Exercise aim:
Set down exactly, from the records below, the line with "all.eraseDups" through the line with "range (R422). -/", and nothing else.

────

/-- FORMING begins from BIVOUAC: records that became due meanwhile are posted and vectors held back signalled (R378, R493), HBM is zeroed, DDR5 leaves self-refresh and what was not retained is initialised (R431,
R494). -/
def State.leaveBivouac (s : State) : State :=
  let s := ({ s with sys := { s.sys with state := .forming } }).postAll
  let s := (List.range 32).foldl State.freedVectors s
  (s.zeroHbm.oset 0x5000 5 2).enablePorts

/-- STATE_REQUEST 2: the new state, or the object that failed, if one did (R456, R477). -/
def State.formRequest (s : State) (count id : Nat) : Except (Option (Nat × Nat)) State :=
  match s.sys.state with
  | .configuration =>
    if s.sys.phase ≠ .ready ∨ countOk count = false ∨ count ≤ id then .error none
    else
      match s.formFault with
      | some m => .error (some m)
      | none => .ok (s.startForming count id)
  | .bivouac => if s.sys.phase = .ready then .ok s.leaveBivouac else .error none
  | _ => .error none

/-! ## Moving Depot pages (R237) -/

/-- The ranks that keep their contents, as bits 4c + k (R237, R431). -/
def State.retainedRanks (s : State) : List Nat :=
  let base := (List.range 64).filter (fun b => bitAt (s.onum 0x4000 7) b)
  let held := base ++ (s.flash.remaps.filter (fun r => decide (r.ch < 16) && base.contains (4 * r.ch + rankOf r.line))).map
    (fun r => 4 * r.ch)
  let all := if s.dram.mirrored then held ++ held.map (fun b => (b / 4 + 8) % 16 * 4 + b % 4) else held
  all.eraseDups

/-- Whether a DDR5 line of this device lies in a rank that keeps its contents. -/
def State.lineRetained (s : State) (ranks : List Nat) (l : Nat) : Bool :=
  ranks.contains (4 * s.lineChan l + rankOf (s.lineLocal l))

/-- Offsets of the ranks of which not every channel keeps its contents, as (offset, length); rank k of all channels is one
range (R422). -/
def State.lostOffsets (s : State) (ranks : List Nat) : List (Nat × Nat) :=
  let chans := if s.dram.mirrored then 8 else 16
  let size := if Config.rankBytes = 0 then s.populated + mib else Config.rankBytes
  ((List.range 4).filter (fun k => !((List.range chans).all (fun c => ranks.contains (4 * c + k))))).map
    (fun k => ((k * size - mib) * chans, (size - if k = 0 then mib else 0) * chans))

/-- A page moves to another address of the region with its contents and its poison; no cache holds a line of it. -/
def State.movePage (s : State) (id addr : Nat) : State :=
  match s.depot.pages.find id with
  | none => s
  | some p =>
    let base := s.sys.deviceId * 2 ^ 44 + p.addr
    let fresh := s.sys.deviceId * 2 ^ 44 + addr
    let old (l : Nat) : Bool := decide (base ≤ l) && decide (l < base + p.size)
    let poisoned := (s.lostWithin base p.size).foldl (fun (acc : SMap Unit) l => acc.put (l - base + fresh) ())
      (s.dram.poisoned.filter (fun q => !old q.1))
    { s with
      depot := { s.depot with
        pages := s.depot.pages.put id { p with addr := addr }
        zeroQueue := s.depot.zeroQueue ++ [({ tier := 1, addr := p.addr, size := p.size } : ZeroEnt)] }
      dram := { s.dram with poisoned := poisoned } }

/-- Pages move, in order, to the lowest places of a range that are free and outside the holes; none where one does not
fit. -/
def State.placePages (s : State) (lo hi : Nat) (busy : List (Nat × Nat)) : List (Nat × Nat) → Option State
  | [] => some s
  | (id, size) :: l =>
    match firstFit lo hi size (sortBy (fun (x y : Nat × Nat) => decide (x.1 < y.1)) busy) with
    | none => none
    | some a => (s.movePage id a).placePages lo hi ((a, size) :: busy) l

/-- The Depot's pages of the region all come to lie in a range outside the holes (R237 step 1; R220). -/
def State.compact (s : State) (lo hi : Nat) (holes : List (Nat × Nat)) : Option State :=
  let mine := s.depot.pages.filter (fun p => p.2.tier == 1)
  let fits (p : Page) : Bool := decide (lo ≤ p.addr) && decide (p.addr + p.size ≤ hi)
    && !(holes.any (fun h => overlaps p.addr p.size h.1 h.2))
  let stay := mine.filter (fun p => fits p.2)
  let move := mine.filter (fun p => !fits p.2)
  s.placePages lo hi (holes ++ stay.map (fun p => (p.2.addr, p.2.size))) (move.map (fun p => (p.1, p.2.size)))

/-! ## The end of formation (R479) -/

/-- The identity that this device sends. -/
def State.identity (s : State) (seesTickIn : Bool) : PeerIdentity :=
  { device := s.sys.deviceId, count := s.sys.deviceCount, period := s.periodUs, window := s.windowUs, margin := s.marginUs
    hbPeriod := s.onum 0x6100 1, hbTimeout := s.onum 0x6100 2, tickSource := s.onum 0x2001 1, seesTickIn := seesTickIn }

/-- Whether a peer's identity agrees (R48, R333, Table 12.2 step 5). -/
def identityAgrees (a b : PeerIdentity) : Bool :=
  a.count == b.count && a.period == b.period && a.window == b.window && a.margin == b.margin
    && a.hbPeriod == b.hbPeriod && a.hbTimeout == b.hbTimeout

/-- Who is tick master, whether it is paced by TICK_IN, and whether this device raises a CORRECTED record (R41, R42, Table
02.2); `all` lists every device by rising ID. -/
def pickMaster (self : Nat) (all : List PeerIdentity) : Nat × Bool × Bool :=
  let asked := all.filter (fun p => p.tickSource == 1 || p.tickSource == 2)
  let auto := all.filter (fun p => p.tickSource == 0)
  match asked with
  | m :: rest => (m.device, m.tickSource == 2, rest.any (fun p => p.device == self))
  | [] =>
    match auto with
    | [] => (((all.head?).map (fun p => p.device)).getD self, false, decide (1 < all.length))
    | a :: _ =>
      match auto.find? (fun p => p.seesTickIn) with
      | some m => (m.device, true, false)
      | none => (a.device, false, false)

/-- Logical ridges and strands are assigned afresh (R16, R17, R483). -/
def State.assignRidges (s : State) : State :=
  let ok := s.flash.healthyRidges
  { s with sys := { s.sys with
      ridgeMap := ok.take 16
      spareRidge := ok[16]?
      spareGiven := none
      fencedPaths := []
      strandMap := (List.range 17).map (fun p => (s.flash.healthyStrands p).take 8)
      retireAsked := [], retired := [] } }

/-- The region, the mirroring and what depends on them come into force: image memory is what lies below the region (R24,
R220, R423). None where the Depot's pages do not fit the new region. -/
def State.layMemory (s : State) : Option State :=
  let top := s.formPopulated
  let size := s.onum 0x4000 1
  match s.compact (top - size * gib) top [] with
  | none => none
  | some s =>
    some ({ s with
      mem := s.mem.filter (fun c => decide (c.1 < top - size * gib))
      depot := { s.depot with region := size }
      dram := { s.dram with mirrored := s.oflag 0x5000 3 } } |>.oset 0x5000 2 top)

/-- Formation fails: the device is back in CONFIGURATION and a record names the cause (Table 17.2). -/
def State.formationFails (s : State) (index member : Nat) : State :=
  ({ s with sys := { s.sys with state := .configuration } }).raise
    { severity := 2, source := 0x000E, w4 := objW4 index member }

/-- Tick 0 is due on the master, and the protocols start again (R38, R41, R325, R356, R484). -/
def State.startPitches (s : State) (all : List PeerIdentity) : State :=
  let m := pickMaster s.sys.deviceId all
  let mode : TickMode := if m.1 ≠ s.sys.deviceId then .follower else if m.2.1 then .tickIn else .internal
  let peers := (List.range s.sys.deviceCount).filter (fun d => d != s.sys.deviceId)
  let s := { s with
    pitch := { PitchSt.reset with
      running := true, lastTick := s.now, expected := s.now, mode := mode, master := m.1, lastEdge := s.now }
    coh := { s.coh with
      dead := [], retreated := [], beats := 0, silent := false, seenBeat := []
      lastBeat := peers.foldl (fun (acc : SMap Nat) d => acc.put d s.now) [] }
    link := { s.link with seen := [] }
    sys := { s.sys with formed := true, formedAt := s.now } }
  let s := (((s.oset 0x2001 2 m.1).oset 0x2001 3 0).oset 0x7000 2 8).oset 0x6100 3 (if 8 ≤ s.sys.deviceCount then 1 else 0)
  if m.2.2 then s.corrected 0x000B 0x2001 1 else s

/-- Host tables are loaded from their shadows (R237, R494, R499). -/
def State.reloadCairn (s : State) : State :=
  let s := s.ownedBanks.foldl State.reloadBank s
  { s with sys := { s.sys with crnOff := false } }

/-- The device reads OPERATIONAL, or RETREAT where a cause is pending: one that was held, too few healthy ridges, or a Tj
that has reached its maximum (R16, R487, R494). -/
def State.endForming (s : State) : State :=
  let few := decide (s.sys.ridgeMap.length < 16)
  let causes := (List.range 6).filter (fun b => bitAt s.sys.heldCauses b || (few && b == causeSpares)
    || (b == causeThermal && decide (10500 ≤ s.tjNow)))
  let s := { s with sys := { s.sys with state := .operational, heldCauses := 0 } }
  causes.foldl State.enterRetreat s

/-- FORMATION_COMPLETE: where the conditions of R479 hold everywhere. `r` is what the identity checks of the training
showed of the peers. -/
def State.formationDone (s : State) (r : FormationReport) : State :=
  let me := s.identity r.seesTickIn
  let ids := sortBy (fun (a b : PeerIdentity) => decide (a.device < b.device)) (me :: r.peers)
  if s.sys.state ≠ .forming then s
  else if r.peers.any (fun p => !identityAgrees me p || decide (s.sys.deviceCount ≤ p.device)) = true
      ∨ s.sys.deviceCount < ids.length then s.formationFails 0x2000 1
  else if ids.map (fun p => p.device) ≠ List.range s.sys.deviceCount then s
  else if s.onum 0x5000 5 ≠ 3 then s
  else if (List.range 4).any (fun p => (portDim s.sys.deviceCount p).isSome && (s.port p).mode != .active) then s
  else
    match s.layMemory with
    | none => s.formationFails 0x4000 1
    | some s =>
      let s := s.assignRidges.startPitches ids
      (if s.sys.crnOff then s.reloadCairn else s).endForming

def execForm (count id : Nat) (s : State) : Res :=
  .next (match s.formRequest count id with
    | .ok t => t
    | .error _ => s)

def execFormationComplete (r : FormationReport) (s : State) : Res := .next (s.formationDone r)

/-! ## Return to CONFIGURATION (R478) -/

/-- Dirty lines of other homes go back to them, and the caches drop every line of other homes. -/
def State.returnRemote (s : State) : State :=
  let far (l : Nat) : Bool := lineDev l != s.sys.deviceId
  let lines := s.cache.l2.flatMap (fun p => (p.2.filter (fun (w : Way) => w.state != .I && far w.line)).map (fun w => (p.1 / 4096, w)))
  let s := lines.foldl (fun s x => s.evictL2 x.1 x.2 none) s
  s.dropHomed far

/-- Routes of peers without an open span leave this device. -/
def State.endPeers (s : State) : State :=
  s.routes.foldl (fun s r => if s.isHome r.key then s else s.endRoute r.key stOk s.pitch.number false) s

/-- STATE_REQUEST 1. -/
def State.returnRequest (s : State) : Except (Option (Nat × Nat)) State :=
  if s.sys.state ≠ .operational ∨ s.inTransition = true ∨ s.openRoutes ≠ 0 ∨ s.enginesQuiet = false
      ∨ s.routes.any (fun r => !s.isHome r.key && r.span.isSome) = true then .error none
  else
    let s := s.endPeers.returnRemote
    .ok { s with
      pitch := { s.pitch with running := false }
      coh := { s.coh with silent := true }
      sys := { s.sys with state := .configuration } }

def execReturnToConfiguration (s : State) : Res :=
  .next (match s.returnRequest with
    | .ok t => t
    | .error _ => s)

/-! ## Bivouac (R490 to R492) -/

/-- Whether the device is quiet: no route is open, no engine entry admitted, and no LOAD_CAIRN runs (R490). -/
def State.quietNow (s : State) : Bool := decide (s.openRoutes = 0) && s.enginesQuiet && s.cairn.listAt.isEmpty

────

Answer to the problem:
  all.eraseDups

/-- Whether a DDR5 line of this device lies in a rank that keeps its contents. -/
def State.lineRetained (s : State) (ranks : List Nat) (l : Nat) : Bool :=
  ranks.contains (4 * s.lineChan l + rankOf (s.lineLocal l))

/-- Offsets of the ranks of which not every channel keeps its contents, as (offset, length); rank k of all channels is one
range (R422). -/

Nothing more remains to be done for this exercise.